## Exercise description
The expected output is exactly the lines below, starting at the line with "([0x7485, 0x2600, 0x1234], .send" and ending at the line with "([0x8b85, 0x2600, 0x1234], .copym", both included; no other line belongs in it.

(Collected data entries)
= = = =

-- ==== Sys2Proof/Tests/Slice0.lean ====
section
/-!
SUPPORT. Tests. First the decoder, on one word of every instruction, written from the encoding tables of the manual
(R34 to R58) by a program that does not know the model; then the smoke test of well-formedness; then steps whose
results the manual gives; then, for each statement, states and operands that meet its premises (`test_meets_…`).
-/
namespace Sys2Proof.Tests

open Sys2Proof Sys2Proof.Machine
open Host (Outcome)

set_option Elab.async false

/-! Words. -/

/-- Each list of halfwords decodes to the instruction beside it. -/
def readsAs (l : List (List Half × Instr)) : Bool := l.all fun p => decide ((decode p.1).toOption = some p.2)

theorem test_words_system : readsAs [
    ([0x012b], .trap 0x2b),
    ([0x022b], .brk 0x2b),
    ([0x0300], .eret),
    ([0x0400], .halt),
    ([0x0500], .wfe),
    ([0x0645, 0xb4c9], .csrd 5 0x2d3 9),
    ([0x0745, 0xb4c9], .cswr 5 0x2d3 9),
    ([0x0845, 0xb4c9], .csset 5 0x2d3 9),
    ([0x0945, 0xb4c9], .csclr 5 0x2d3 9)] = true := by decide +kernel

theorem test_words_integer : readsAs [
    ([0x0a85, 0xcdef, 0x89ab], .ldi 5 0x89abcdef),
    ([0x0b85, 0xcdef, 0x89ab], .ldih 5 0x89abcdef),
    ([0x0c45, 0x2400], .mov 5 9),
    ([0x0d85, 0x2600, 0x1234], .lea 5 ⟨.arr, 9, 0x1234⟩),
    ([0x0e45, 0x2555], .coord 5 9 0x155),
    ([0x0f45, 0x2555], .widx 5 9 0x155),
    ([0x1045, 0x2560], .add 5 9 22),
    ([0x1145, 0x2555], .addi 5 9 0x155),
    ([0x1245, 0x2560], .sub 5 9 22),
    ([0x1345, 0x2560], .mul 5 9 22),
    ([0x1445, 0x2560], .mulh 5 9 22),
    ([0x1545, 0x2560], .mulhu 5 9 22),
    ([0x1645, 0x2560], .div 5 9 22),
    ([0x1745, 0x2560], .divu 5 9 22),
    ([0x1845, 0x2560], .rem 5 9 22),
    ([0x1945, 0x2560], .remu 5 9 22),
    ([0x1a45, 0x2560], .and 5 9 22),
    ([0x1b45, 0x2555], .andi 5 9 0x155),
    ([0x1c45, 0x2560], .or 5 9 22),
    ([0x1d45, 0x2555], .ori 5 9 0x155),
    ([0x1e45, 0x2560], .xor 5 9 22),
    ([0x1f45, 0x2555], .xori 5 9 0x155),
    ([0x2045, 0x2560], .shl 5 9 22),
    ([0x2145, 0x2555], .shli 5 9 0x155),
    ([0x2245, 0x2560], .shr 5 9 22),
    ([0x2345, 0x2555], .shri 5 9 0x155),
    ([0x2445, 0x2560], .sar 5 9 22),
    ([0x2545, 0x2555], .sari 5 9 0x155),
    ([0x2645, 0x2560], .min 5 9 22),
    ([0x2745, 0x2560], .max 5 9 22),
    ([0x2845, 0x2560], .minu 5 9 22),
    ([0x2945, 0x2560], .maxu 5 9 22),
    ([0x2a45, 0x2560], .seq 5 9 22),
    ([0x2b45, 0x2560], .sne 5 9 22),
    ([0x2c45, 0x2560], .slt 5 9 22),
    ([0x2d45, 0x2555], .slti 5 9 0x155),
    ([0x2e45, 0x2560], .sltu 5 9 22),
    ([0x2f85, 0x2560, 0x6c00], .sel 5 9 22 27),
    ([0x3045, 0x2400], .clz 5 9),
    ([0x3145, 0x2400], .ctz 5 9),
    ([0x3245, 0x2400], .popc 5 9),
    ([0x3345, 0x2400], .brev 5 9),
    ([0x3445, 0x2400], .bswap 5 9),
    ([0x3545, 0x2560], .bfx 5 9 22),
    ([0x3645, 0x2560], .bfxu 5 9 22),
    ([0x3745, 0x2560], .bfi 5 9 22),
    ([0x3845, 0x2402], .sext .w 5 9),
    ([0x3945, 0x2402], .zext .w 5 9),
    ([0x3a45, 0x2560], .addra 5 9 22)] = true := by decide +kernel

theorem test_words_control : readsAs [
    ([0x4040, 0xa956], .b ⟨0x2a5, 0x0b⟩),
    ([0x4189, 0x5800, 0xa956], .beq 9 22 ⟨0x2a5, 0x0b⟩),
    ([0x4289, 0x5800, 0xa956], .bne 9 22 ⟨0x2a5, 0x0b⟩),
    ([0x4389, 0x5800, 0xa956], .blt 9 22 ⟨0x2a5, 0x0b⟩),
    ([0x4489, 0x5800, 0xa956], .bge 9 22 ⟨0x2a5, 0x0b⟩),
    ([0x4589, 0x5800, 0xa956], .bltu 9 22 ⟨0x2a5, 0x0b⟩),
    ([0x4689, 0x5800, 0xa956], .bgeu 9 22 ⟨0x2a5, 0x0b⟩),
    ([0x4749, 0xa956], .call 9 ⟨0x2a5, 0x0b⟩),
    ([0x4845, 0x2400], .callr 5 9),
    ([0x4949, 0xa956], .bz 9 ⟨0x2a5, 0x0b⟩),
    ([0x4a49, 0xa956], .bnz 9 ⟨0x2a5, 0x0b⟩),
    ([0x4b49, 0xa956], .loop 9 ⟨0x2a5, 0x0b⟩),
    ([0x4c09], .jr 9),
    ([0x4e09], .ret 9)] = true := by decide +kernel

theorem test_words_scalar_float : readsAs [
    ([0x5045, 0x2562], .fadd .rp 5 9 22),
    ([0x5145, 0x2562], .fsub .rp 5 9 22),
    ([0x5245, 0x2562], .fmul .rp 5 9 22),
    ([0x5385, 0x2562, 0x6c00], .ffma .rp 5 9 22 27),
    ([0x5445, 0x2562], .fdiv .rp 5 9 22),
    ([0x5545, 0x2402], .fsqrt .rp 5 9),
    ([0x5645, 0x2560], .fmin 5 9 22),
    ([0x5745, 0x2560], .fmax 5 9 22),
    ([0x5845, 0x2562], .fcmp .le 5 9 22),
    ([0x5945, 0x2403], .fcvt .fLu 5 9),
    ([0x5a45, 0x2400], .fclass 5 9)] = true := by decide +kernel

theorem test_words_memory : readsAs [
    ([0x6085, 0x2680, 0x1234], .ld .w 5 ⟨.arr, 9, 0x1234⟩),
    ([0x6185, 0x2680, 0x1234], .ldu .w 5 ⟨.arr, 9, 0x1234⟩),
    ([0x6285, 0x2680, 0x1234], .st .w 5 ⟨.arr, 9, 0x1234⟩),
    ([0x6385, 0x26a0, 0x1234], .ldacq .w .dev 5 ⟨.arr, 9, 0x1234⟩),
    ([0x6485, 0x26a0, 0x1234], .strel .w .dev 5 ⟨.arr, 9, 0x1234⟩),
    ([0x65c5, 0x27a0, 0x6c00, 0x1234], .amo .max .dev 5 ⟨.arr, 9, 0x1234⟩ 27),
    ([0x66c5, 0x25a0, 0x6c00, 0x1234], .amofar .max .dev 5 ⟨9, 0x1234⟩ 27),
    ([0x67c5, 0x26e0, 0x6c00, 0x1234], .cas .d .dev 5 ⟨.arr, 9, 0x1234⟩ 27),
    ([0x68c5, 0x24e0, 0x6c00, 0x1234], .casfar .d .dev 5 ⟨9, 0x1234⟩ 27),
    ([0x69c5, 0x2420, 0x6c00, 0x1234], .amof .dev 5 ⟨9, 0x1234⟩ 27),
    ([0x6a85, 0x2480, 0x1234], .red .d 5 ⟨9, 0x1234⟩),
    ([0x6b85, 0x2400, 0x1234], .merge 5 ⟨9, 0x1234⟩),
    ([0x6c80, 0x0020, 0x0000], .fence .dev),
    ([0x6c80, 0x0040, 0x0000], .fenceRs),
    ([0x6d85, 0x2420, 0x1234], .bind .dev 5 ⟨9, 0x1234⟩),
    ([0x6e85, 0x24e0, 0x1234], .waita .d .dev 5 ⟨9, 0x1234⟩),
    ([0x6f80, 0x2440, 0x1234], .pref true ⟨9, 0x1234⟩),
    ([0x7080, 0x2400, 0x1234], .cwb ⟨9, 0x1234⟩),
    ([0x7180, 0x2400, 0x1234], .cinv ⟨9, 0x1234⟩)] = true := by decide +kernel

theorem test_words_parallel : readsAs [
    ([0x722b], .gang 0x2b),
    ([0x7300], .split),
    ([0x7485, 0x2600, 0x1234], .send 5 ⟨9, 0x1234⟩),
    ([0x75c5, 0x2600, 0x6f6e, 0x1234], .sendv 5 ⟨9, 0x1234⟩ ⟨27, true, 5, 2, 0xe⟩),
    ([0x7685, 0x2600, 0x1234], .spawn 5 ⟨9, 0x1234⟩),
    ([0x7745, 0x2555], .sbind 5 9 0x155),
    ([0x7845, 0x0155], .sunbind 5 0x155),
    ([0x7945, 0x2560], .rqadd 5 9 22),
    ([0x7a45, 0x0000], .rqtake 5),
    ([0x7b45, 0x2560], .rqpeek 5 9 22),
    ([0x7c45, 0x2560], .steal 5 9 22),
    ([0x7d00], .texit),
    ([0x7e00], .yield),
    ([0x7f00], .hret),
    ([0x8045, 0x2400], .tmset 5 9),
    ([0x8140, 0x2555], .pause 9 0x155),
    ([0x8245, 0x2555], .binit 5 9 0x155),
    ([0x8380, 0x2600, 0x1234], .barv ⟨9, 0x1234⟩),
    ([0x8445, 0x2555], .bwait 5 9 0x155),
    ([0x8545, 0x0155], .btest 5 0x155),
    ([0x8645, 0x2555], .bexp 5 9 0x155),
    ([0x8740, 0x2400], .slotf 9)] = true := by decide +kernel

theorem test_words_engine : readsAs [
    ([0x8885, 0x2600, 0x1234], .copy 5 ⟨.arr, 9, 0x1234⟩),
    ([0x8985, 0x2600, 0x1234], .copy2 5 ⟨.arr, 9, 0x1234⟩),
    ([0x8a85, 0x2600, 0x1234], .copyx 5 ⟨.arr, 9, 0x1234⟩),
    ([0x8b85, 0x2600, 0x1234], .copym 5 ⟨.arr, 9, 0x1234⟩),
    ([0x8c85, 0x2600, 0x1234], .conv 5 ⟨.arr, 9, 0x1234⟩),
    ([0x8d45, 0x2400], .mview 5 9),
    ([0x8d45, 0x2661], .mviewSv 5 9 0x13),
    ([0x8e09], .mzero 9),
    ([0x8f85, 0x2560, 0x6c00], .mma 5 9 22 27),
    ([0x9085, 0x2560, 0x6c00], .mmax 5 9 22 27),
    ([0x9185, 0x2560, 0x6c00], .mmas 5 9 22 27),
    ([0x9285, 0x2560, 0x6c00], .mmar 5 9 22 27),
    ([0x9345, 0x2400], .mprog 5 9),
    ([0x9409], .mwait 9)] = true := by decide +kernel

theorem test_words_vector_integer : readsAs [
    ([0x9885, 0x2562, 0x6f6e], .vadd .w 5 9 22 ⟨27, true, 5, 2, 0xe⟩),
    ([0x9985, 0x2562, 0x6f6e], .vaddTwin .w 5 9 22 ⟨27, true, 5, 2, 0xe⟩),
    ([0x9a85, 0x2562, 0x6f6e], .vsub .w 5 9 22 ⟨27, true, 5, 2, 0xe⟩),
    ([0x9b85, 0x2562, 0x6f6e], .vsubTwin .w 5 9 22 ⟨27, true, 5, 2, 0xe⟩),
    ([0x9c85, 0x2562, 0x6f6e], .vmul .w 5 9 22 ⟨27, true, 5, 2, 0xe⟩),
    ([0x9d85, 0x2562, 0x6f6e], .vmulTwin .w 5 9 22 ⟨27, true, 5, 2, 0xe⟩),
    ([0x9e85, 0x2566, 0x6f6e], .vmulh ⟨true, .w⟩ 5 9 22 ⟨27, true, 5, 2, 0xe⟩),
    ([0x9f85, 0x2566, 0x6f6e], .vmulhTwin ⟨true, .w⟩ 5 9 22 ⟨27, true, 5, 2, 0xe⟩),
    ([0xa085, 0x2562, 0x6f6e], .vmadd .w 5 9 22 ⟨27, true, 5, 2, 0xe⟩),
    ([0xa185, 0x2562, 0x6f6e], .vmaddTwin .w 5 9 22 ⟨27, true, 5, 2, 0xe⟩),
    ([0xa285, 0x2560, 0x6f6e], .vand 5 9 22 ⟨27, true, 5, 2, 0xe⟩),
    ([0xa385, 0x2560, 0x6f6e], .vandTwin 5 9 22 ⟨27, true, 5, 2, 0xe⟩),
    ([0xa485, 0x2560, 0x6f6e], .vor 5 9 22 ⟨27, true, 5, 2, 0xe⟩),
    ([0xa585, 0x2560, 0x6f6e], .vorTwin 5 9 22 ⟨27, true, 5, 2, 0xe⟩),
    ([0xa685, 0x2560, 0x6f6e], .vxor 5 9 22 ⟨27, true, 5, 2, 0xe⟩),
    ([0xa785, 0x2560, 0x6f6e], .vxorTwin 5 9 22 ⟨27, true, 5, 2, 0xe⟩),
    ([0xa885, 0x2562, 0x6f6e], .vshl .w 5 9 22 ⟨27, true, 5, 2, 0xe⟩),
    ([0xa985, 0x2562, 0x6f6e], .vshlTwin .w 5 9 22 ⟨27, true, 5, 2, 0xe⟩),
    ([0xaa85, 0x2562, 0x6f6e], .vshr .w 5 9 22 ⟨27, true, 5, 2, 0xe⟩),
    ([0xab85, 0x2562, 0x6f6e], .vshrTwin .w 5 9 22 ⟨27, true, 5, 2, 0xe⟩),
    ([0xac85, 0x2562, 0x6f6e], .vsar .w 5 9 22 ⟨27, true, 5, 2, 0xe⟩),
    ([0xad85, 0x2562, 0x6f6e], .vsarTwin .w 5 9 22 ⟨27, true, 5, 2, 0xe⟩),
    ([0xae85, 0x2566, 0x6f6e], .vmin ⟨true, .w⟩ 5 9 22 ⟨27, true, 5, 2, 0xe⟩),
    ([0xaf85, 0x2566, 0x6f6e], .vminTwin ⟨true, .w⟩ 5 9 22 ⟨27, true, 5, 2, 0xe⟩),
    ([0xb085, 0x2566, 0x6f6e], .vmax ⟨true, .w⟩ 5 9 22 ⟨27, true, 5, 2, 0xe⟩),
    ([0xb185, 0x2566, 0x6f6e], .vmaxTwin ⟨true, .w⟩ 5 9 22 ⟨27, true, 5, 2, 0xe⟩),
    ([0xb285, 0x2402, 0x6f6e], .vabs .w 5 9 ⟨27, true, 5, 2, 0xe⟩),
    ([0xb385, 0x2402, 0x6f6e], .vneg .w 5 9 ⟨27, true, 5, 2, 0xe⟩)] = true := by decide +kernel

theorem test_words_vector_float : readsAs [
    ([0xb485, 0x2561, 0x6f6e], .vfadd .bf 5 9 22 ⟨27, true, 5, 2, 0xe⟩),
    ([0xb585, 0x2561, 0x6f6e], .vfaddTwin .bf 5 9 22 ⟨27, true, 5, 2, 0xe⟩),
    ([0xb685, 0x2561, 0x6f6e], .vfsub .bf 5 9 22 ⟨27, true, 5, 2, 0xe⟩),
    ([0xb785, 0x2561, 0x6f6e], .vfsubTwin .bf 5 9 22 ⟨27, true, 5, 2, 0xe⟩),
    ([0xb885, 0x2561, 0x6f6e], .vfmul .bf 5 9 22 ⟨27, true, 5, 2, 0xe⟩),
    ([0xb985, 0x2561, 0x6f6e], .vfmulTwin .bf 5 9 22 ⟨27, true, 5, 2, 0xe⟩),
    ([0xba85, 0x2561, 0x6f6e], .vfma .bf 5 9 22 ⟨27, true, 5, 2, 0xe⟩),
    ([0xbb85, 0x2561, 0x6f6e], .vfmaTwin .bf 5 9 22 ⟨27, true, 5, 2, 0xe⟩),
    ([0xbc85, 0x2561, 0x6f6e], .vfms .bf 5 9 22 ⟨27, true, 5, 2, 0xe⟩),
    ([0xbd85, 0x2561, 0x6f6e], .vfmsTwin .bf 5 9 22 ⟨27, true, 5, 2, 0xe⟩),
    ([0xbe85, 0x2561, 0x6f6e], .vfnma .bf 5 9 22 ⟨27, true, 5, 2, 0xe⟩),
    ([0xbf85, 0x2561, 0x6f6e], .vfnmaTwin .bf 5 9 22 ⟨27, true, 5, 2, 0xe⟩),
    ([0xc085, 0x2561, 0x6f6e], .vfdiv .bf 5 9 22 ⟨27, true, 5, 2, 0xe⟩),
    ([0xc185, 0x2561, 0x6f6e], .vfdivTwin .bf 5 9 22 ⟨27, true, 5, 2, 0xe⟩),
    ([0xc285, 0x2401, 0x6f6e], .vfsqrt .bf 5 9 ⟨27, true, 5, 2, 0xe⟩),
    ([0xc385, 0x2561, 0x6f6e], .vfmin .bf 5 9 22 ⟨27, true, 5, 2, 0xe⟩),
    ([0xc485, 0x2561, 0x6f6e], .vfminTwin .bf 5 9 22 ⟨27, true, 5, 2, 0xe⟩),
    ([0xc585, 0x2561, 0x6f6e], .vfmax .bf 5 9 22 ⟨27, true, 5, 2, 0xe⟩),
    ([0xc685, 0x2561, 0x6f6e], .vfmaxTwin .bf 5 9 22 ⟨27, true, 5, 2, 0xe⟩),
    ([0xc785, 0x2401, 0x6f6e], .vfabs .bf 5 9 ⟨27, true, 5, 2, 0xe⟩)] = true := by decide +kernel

= = = =

## Answer to this problem
    ([0x7485, 0x2600, 0x1234], .send 5 ⟨9, 0x1234⟩),
    ([0x75c5, 0x2600, 0x6f6e, 0x1234], .sendv 5 ⟨9, 0x1234⟩ ⟨27, true, 5, 2, 0xe⟩),
    ([0x7685, 0x2600, 0x1234], .spawn 5 ⟨9, 0x1234⟩),
    ([0x7745, 0x2555], .sbind 5 9 0x155),
    ([0x7845, 0x0155], .sunbind 5 0x155),
    ([0x7945, 0x2560], .rqadd 5 9 22),
    ([0x7a45, 0x0000], .rqtake 5),
    ([0x7b45, 0x2560], .rqpeek 5 9 22),
    ([0x7c45, 0x2560], .steal 5 9 22),
    ([0x7d00], .texit),
    ([0x7e00], .yield),
    ([0x7f00], .hret),
    ([0x8045, 0x2400], .tmset 5 9),
    ([0x8140, 0x2555], .pause 9 0x155),
    ([0x8245, 0x2555], .binit 5 9 0x155),
    ([0x8380, 0x2600, 0x1234], .barv ⟨9, 0x1234⟩),
    ([0x8445, 0x2555], .bwait 5 9 0x155),
    ([0x8545, 0x0155], .btest 5 0x155),
    ([0x8645, 0x2555], .bexp 5 9 0x155),
    ([0x8740, 0x2400], .slotf 9)] = true := by decide +kernel

theorem test_words_engine : readsAs [
    ([0x8885, 0x2600, 0x1234], .copy 5 ⟨.arr, 9, 0x1234⟩),
    ([0x8985, 0x2600, 0x1234], .copy2 5 ⟨.arr, 9, 0x1234⟩),
    ([0x8a85, 0x2600, 0x1234], .copyx 5 ⟨.arr, 9, 0x1234⟩),
    ([0x8b85, 0x2600, 0x1234], .copym 5 ⟨.arr, 9, 0x1234⟩),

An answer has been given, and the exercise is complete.